- Description of the task: Go through the records below and count every line containing "laneMask". Reply with the count alone.

Stored items
_ _ _ _ _ _ _
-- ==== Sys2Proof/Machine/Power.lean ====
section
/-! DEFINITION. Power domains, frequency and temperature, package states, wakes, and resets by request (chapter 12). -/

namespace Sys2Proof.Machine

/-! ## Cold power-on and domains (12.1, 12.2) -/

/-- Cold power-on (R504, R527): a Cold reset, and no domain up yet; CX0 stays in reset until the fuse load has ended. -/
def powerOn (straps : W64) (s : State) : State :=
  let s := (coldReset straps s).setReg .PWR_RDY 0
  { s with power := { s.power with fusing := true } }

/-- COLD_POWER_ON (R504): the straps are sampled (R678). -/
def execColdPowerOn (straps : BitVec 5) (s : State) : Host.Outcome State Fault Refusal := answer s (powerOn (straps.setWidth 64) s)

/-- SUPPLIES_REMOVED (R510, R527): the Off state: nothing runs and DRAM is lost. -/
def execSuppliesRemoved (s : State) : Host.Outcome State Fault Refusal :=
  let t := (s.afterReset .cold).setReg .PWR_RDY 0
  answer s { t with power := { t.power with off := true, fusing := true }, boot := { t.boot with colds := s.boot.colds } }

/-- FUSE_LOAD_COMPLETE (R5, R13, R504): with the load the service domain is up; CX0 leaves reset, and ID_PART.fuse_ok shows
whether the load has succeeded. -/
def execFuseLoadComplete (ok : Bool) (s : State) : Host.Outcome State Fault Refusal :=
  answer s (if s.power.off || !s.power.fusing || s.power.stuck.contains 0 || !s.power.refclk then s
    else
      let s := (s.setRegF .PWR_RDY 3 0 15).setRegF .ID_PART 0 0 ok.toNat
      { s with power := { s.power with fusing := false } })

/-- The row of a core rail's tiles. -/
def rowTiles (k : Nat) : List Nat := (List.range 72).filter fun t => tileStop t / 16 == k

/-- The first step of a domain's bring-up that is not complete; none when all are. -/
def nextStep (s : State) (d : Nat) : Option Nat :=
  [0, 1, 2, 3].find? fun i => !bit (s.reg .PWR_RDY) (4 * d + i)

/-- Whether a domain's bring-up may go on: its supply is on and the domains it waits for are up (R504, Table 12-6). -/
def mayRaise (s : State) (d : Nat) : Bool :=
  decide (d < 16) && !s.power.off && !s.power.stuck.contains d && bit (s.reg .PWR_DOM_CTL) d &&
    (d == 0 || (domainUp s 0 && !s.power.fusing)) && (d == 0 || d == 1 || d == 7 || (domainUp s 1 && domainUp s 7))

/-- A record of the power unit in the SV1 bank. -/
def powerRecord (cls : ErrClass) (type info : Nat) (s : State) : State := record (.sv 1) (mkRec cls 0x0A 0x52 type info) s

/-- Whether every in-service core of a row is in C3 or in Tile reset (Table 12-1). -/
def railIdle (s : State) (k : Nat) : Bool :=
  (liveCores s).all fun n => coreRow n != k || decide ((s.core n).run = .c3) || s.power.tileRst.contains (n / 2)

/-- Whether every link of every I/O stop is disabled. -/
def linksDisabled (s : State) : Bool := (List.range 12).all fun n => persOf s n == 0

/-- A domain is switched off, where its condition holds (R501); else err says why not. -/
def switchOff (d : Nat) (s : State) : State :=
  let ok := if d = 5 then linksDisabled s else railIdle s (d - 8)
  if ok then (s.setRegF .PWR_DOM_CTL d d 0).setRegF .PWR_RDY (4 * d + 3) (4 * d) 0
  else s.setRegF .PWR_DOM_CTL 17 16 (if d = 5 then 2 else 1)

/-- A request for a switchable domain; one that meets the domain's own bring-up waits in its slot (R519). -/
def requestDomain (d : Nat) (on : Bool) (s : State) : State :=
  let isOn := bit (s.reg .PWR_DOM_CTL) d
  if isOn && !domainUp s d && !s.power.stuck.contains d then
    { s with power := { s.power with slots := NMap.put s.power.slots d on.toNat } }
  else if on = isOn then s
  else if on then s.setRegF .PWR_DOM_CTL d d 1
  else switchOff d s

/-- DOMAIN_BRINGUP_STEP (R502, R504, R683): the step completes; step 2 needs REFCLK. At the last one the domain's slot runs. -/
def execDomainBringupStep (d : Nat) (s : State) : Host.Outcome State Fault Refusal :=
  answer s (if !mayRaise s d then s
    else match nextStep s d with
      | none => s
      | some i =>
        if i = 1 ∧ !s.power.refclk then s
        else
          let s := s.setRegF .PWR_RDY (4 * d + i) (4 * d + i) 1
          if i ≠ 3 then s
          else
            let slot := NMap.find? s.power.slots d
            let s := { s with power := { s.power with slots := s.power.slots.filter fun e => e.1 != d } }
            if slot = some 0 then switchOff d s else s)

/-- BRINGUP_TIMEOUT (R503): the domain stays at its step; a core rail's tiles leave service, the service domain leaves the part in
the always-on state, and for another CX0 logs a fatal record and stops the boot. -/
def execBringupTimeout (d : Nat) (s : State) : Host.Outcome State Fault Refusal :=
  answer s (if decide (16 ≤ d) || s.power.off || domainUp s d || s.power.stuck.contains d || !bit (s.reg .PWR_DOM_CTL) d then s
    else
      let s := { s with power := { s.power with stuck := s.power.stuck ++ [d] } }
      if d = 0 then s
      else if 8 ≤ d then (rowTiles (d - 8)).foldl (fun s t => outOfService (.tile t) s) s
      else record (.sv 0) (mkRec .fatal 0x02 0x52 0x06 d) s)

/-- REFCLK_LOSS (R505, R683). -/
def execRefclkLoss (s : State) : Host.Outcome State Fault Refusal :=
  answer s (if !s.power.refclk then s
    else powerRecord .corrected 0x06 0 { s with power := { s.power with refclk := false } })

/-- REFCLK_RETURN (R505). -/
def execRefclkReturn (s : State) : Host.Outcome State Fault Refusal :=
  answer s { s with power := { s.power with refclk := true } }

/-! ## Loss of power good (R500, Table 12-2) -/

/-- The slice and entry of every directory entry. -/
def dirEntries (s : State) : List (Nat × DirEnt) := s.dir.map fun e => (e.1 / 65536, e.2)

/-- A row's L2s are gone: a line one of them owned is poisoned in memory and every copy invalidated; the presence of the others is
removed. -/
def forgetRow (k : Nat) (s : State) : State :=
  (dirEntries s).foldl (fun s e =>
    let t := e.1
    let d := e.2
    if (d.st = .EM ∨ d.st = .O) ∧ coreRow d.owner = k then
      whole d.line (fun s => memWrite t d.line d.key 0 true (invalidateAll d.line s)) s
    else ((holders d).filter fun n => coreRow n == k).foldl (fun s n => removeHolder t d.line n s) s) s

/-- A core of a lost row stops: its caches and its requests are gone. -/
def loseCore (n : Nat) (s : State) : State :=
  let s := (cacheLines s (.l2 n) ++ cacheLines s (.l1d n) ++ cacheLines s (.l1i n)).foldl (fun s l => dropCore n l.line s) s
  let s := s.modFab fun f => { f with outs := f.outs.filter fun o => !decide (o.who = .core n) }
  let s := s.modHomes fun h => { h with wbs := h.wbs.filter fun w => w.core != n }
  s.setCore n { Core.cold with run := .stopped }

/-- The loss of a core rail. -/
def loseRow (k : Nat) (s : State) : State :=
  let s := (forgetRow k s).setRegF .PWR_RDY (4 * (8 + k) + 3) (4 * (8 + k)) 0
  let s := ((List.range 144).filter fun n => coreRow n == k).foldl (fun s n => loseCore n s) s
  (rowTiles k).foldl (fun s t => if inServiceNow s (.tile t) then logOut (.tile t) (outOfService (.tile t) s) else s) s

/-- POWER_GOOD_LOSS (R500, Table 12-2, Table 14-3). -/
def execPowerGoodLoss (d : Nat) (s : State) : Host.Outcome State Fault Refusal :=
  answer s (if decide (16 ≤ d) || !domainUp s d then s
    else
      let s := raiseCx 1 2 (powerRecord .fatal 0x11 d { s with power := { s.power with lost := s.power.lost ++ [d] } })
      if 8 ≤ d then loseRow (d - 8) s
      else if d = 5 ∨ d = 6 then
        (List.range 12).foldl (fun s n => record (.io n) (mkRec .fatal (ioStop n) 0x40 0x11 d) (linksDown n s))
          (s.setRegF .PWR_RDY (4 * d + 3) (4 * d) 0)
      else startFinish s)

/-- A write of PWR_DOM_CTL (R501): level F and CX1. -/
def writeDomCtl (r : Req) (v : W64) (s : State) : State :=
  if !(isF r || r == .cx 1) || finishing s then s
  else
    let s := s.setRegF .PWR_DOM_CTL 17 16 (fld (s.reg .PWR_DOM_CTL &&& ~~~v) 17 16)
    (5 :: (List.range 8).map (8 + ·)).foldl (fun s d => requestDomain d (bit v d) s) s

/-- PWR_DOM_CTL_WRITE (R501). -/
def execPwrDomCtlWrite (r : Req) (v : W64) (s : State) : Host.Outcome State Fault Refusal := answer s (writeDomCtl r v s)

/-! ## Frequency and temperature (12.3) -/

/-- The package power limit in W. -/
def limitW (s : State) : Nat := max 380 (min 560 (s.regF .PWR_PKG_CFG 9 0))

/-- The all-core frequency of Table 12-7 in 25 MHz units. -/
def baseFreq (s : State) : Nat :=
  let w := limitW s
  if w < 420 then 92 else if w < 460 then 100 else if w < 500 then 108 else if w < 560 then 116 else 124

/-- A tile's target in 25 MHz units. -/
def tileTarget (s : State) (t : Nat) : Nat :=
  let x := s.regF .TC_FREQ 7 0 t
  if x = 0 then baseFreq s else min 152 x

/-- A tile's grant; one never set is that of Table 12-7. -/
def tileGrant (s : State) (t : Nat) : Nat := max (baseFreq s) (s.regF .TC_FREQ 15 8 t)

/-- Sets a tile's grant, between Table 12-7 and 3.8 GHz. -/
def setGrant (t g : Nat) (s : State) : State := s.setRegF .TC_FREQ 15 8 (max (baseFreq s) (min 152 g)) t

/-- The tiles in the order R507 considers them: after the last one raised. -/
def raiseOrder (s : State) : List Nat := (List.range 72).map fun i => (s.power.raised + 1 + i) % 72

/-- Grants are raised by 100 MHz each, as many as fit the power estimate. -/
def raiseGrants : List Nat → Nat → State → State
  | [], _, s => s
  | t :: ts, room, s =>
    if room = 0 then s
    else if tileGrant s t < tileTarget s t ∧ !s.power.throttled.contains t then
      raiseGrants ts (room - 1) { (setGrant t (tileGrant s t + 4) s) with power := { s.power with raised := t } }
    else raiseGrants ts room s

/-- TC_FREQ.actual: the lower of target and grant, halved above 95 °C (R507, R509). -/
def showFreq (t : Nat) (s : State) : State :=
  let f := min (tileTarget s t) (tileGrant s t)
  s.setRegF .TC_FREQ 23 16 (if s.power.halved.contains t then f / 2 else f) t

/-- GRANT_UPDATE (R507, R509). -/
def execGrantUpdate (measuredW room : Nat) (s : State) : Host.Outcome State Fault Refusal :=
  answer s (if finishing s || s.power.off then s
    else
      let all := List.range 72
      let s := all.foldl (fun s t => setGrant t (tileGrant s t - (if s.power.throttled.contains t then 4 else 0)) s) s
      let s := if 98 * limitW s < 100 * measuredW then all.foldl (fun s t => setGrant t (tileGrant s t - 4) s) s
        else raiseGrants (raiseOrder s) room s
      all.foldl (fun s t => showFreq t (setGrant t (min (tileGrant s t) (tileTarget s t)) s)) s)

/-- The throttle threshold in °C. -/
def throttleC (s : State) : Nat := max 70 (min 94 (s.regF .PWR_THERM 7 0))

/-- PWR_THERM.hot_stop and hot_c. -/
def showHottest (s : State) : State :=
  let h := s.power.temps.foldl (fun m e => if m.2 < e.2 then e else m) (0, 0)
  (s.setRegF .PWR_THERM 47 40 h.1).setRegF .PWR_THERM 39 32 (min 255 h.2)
_ _ _ _ _ _ _
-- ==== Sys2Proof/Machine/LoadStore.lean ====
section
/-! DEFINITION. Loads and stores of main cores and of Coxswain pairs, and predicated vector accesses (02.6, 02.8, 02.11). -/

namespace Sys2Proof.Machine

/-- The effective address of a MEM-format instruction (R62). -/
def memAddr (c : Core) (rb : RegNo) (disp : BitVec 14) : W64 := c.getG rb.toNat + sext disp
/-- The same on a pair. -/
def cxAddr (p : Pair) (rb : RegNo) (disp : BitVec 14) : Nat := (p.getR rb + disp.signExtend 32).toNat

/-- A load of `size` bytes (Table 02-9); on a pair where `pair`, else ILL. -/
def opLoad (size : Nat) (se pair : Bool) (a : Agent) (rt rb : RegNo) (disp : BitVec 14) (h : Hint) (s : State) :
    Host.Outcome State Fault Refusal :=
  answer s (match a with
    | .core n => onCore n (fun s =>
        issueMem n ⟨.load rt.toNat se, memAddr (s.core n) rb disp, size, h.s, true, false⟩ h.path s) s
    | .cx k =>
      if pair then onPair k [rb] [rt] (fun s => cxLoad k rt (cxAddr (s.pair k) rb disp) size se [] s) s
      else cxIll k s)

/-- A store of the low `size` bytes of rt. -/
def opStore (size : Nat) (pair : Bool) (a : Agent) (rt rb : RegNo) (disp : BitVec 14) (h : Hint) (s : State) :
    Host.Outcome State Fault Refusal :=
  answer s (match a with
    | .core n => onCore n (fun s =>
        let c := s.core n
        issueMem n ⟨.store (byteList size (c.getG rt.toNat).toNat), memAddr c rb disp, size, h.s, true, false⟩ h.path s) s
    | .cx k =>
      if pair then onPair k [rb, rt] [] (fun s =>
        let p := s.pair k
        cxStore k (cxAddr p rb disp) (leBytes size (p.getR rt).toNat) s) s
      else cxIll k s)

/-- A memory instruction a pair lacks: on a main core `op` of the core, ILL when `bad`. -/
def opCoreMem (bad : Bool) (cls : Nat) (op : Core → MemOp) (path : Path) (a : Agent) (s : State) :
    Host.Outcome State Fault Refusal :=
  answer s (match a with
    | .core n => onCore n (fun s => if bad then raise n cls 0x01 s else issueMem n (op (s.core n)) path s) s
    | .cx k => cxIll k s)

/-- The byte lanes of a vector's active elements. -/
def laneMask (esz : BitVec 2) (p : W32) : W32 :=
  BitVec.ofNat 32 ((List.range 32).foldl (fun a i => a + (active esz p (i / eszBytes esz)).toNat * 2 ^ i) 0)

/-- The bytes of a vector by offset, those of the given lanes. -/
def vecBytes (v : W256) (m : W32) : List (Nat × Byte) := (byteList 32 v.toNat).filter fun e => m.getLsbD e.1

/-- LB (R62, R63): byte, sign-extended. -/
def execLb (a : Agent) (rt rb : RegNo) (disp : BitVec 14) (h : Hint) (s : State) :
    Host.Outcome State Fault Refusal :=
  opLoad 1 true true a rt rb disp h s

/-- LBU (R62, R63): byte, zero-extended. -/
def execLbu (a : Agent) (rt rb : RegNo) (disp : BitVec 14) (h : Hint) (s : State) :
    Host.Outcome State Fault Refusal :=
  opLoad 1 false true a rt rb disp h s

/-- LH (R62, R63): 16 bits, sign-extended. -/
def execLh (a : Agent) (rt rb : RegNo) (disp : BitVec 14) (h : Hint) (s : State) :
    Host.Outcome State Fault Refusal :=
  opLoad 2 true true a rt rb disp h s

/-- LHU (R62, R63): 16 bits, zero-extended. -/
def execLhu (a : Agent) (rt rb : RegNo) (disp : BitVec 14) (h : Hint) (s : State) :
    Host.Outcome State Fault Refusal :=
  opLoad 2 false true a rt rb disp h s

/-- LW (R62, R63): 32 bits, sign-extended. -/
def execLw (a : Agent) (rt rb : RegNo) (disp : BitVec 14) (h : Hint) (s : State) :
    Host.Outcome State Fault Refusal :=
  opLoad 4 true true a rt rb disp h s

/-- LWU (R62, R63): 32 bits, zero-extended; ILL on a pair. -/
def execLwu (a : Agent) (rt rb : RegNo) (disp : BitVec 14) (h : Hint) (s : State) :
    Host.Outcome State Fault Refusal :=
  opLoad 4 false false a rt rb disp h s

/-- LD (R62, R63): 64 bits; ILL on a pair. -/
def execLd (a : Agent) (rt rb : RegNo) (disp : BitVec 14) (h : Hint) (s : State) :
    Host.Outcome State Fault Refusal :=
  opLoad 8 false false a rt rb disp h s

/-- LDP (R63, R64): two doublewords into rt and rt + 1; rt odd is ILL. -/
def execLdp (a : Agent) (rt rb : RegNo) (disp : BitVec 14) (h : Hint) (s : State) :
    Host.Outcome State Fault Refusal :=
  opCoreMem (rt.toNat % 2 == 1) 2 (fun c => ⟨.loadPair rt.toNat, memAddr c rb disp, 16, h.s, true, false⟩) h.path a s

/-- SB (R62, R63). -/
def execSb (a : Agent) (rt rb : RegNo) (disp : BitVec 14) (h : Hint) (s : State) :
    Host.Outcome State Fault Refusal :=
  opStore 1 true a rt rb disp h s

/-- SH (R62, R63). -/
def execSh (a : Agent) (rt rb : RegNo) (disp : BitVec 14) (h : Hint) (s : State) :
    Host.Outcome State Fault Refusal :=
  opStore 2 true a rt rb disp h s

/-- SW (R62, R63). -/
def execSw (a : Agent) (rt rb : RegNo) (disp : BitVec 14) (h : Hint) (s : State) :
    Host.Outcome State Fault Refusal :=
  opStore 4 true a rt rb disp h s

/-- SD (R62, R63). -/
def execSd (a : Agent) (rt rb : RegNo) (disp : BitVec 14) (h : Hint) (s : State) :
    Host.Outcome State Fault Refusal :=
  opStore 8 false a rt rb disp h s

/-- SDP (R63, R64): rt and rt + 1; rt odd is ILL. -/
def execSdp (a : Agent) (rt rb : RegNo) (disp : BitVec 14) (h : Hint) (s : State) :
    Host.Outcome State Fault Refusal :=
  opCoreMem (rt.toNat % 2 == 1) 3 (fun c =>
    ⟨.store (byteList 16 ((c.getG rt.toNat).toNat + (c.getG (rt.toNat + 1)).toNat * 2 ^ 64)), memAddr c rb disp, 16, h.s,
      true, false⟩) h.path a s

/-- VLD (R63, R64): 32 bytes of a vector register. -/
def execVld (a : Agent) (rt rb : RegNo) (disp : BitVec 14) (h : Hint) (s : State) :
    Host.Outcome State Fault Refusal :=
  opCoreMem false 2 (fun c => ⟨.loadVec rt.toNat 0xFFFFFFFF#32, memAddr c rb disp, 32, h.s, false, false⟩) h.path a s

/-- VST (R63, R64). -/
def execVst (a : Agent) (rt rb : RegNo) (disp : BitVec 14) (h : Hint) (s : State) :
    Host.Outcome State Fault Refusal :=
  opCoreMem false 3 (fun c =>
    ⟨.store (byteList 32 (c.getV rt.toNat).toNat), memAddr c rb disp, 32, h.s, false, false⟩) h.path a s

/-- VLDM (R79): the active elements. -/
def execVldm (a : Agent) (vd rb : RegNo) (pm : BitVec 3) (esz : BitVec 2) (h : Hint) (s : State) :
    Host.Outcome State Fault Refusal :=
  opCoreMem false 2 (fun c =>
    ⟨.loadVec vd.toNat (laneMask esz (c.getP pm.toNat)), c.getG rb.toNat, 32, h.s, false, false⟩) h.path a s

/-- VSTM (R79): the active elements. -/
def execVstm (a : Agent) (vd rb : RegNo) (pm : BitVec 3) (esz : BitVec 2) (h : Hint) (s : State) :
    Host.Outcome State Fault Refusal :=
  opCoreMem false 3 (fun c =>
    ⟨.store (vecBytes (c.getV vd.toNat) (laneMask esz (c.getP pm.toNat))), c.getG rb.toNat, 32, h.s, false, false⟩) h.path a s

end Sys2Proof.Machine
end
_ _ _ _ _ _ _
- Your response: 3